Reproduce exactly the line with "(s.abortCode = 0)" and the lines after it. Stop at the last line of the data and include nothing else.

---------- Excerpted data ----------

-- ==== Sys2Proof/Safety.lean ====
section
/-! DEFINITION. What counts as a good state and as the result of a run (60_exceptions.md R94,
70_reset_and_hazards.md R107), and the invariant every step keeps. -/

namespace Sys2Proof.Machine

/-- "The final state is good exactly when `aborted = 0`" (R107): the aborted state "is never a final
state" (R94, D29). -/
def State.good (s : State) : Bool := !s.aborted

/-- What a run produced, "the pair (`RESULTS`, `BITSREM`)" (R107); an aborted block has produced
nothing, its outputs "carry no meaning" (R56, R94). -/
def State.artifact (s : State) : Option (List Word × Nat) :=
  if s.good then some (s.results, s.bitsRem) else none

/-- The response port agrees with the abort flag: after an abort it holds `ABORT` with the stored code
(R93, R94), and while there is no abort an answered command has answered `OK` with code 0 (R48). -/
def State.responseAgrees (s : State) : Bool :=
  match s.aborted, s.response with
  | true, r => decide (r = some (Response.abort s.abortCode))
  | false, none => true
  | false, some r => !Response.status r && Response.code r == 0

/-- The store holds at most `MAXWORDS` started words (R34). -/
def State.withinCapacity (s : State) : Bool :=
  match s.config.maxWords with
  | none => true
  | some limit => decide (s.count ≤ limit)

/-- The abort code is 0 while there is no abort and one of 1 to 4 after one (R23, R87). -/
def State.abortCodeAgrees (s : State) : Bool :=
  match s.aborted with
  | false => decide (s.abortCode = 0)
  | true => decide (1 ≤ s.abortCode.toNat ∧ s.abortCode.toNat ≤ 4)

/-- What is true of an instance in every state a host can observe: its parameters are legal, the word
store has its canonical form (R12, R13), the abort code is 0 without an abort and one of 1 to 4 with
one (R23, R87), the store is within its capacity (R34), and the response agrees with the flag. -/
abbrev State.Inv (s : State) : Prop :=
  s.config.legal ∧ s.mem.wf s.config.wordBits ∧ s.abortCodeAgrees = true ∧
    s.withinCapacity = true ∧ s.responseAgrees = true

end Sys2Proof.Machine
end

----------

_Result_
  | false => decide (s.abortCode = 0)
  | true => decide (1 ≤ s.abortCode.toNat ∧ s.abortCode.toNat ≤ 4)

/-- What is true of an instance in every state a host can observe: its parameters are legal, the word
store has its canonical form (R12, R13), the abort code is 0 without an abort and one of 1 to 4 with
one (R23, R87), the store is within its capacity (R34), and the response agrees with the flag. -/
abbrev State.Inv (s : State) : Prop :=
  s.config.legal ∧ s.mem.wf s.config.wordBits ∧ s.abortCodeAgrees = true ∧
    s.withinCapacity = true ∧ s.responseAgrees = true

end Sys2Proof.Machine
end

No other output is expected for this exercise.